REG 08.00.10 – Anti-Virus Software Requirements

Authority: Issued by Vice Chancellor for Information Technology.

History: First Issued: July 13, 2004. Last Revised: February 14, 2017.

Related Policies: 
NCSU REG08.00.02 – Computer Use Regulation

Additional References:
NC State Antivirus Resources
Antivirus Exemption Request form 

Contact Info: Vice Chancellor for Information Technology (919-515-0141)

1. Introduction

Viruses, worms and other malicious software can destroy critical or confidential data, compromise security and generate a large volume of network traffic. A small number of infected computers can have a catastrophic effect on NC State’s networked systems and on the University’s ability to perform core business and instructional functions. Therefore, in order to protect the campus computing infrastructure, the University has implemented a requirement for the use of antivirus software.

NC State faculty, staff and students are required to have up-to-date antivirus software installed and operational on all personally-owned or University-owned computers connected to the campus network. The antivirus protection may be provided by the operating system vendor or be an approved alternative. Approved antivirus software recommendations and requirements are available from the NC State Antivirus Resources web site.

2. Requirement and Responsibilities

2.1 All computers, including those that are personally owned, that connect to the campus network via the NC State wireless network (Nomad and Eduroam) or connecting via NC State’s VPN service, must run up-to-date, approved operating system antivirus protection as defined on the NC State Antivirus Resources website. All students, including residence hall occupants, are subject to this regulation.

2.2 Installation, troubleshooting and maintenance of antivirus software are the responsibility of all persons having administrative privileges on computer(s) connecting to the campus network.

2.3 If a specific computer or group of computers requires an exemption to this requirement, an Antivirus Exemption Request form must be submitted for approval. However, administrators should be aware of the risk to their systems and data should a virus infection occur. It is recommended they acquire and install antivirus software to mitigate these risks. If needed, users should consult with other local computer administrators or the OIT Security & Compliance Group for guidance in making this decision.

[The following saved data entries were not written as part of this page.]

-- ==== Sys2Proof/Config.lean ====
section
/-! DEFINITION. Config.lean: what the spec leaves open or to published standards, as constants without a body: no proof
can see what they are, so a statement holds whatever they are. -/

namespace Sys2Proof.Config

/-- A value that the spec leaves undefined, drawn by the model's own counter (log entry 7). -/
opaque freeValue : Nat → Nat
/-- A value that the spec leaves undefined in a room-call, whose results depend only on what the call reads (R135): a function
of those numbers and of a place (log entries 59 and 60). -/
opaque undefined : List Nat → Nat → Nat

/-- The SM2 signature of a digest by the Alias key that goes with measurement 3 (R446, R448; log entry 8). -/
opaque aliasSign : List Byte → List Byte → List Byte
/-- The certificate of that Alias key by the DeviceID key (R446; log entry 8). -/
opaque aliasCert : List Byte → List Byte
/-- The chain of the Iacel root CA and the DeviceID key, stored in flash at manufacture (R446, R448; log entry 8). -/
opaque deviceChain : List Byte
/-- Whether a certificate chain ends in the DeviceID key (R448; log entry 8). -/
opaque endsInDevice : List Byte → Bool
/-- The version that a keeper image carries (ID_FW_VERSION): the spec does not say where the image holds it. -/
opaque fwVersion : List Byte → Nat
/-- The 16 bytes that Get Endpoint UUID answers (R449): the spec gives no value. -/
opaque endpointUuid : List Byte
/-- The digest of the porch and keeper boot ROMs: measurement 1 (Table 19-6). -/
opaque romDigest : List Byte
/-- The fabricated pairs beneath a stack, four or five of them (R110): the spec does not say which. -/
opaque footprint : Nat → List Nat
/-- Configuration dwords that the standard defines and the manual does not give (Table 13-1). -/
opaque configSpace : Nat → Nat
/-- The dword of configuration space that holds MSI-X Message Control in its upper half: the manual does not place it. -/
opaque msixCap : Nat
/-- Where the Device Serial Number capability begins, in dwords: the manual does not place it. -/
opaque serialCap : Nat
/-- Where the PCIe DVSEC for CXL Devices begins, in dwords. -/
opaque cxlCap : Nat
/-- Where the Flex Bus Port DVSEC begins, in dwords. -/
opaque flexCap : Nat
/-- Where the Register Locator DVSEC begins, in dwords. -/
opaque locatorCap : Nat
/-- The versions that Get MCTP Version Support answers for a message type: the published standards'. -/
opaque mctpVersion : Nat → Nat
/-- The versions that GetPLDMVersion answers for a PLDM type: the published standards'. -/
opaque pldmVersion : Nat → Nat
/-- What a keeper core answers to a debug message of Iacel's (R447): the manual does not give it. -/
opaque debugAnswer : List Byte → List Byte
/-- The device id fused in a part (ID_DEVICE). -/
opaque deviceId : Nat
/-- The SM3 digest of the Iacel root public key, fused (ID_ROOT_HASH). -/
opaque rootHash : List Byte
/-- The porch image that both flash banks hold at delivery. -/
opaque shippedPorch : List Byte
/-- The keeper image that both flash banks hold at delivery. -/
opaque shippedKeeper : List Byte
/-- The DeviceID private key, derived at every boot from the fused unique device secret and measurement 1 (R446; log entry
8). -/
opaque deviceKey : Nat
/-- The signature of a sampled room-call over its SENDs, its held writes and its end: R408 says what it covers and no formula. -/
opaque callSignature : List (Nat × List (BitVec 8)) → List (Nat × List (BitVec 8)) → Option (Nat × Option Nat) → BitVec 64
/-- Which result within its bound a transcendental operation gives for an operand (R212, R122; log entry 41). -/
opaque engineFx : Nat → Nat → Nat

end Sys2Proof.Config
end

2.3.1 Individuals and groups may receive an exemption from the University mandated antivirus software requirement if the need for an exemption is supported by both the unit IT Director and approved by the Security Technology Working Group of the Security & Compliance Governance Individuals or groups requesting an exemption must submit justification to the Chair of the Security Technology Working Group via the Antivirus Exemption Request form. The request must describe the necessity for an exemption and specify what alternate protections are in place. This exemption only applies to the computer(s) specified in the exemption request. Computer users receiving an exemption are still subject to all other aspects of the Computer Use Regulation.

2.4 This regulation does not preclude units from implementing a more stringent requirement.

3.   Non-compliance and Violations

Violations of this antivirus regulation will be handled in accordance with the Computer Use Regulation. Violations may result in the computer being blocked from the network if it is causing a security or performance impact on the campus network. Computers will not be unblocked until the machine is cleaned and brought into compliance. In addition, users may be disciplined in accordance with Section 5 of the Computer Use Regulation.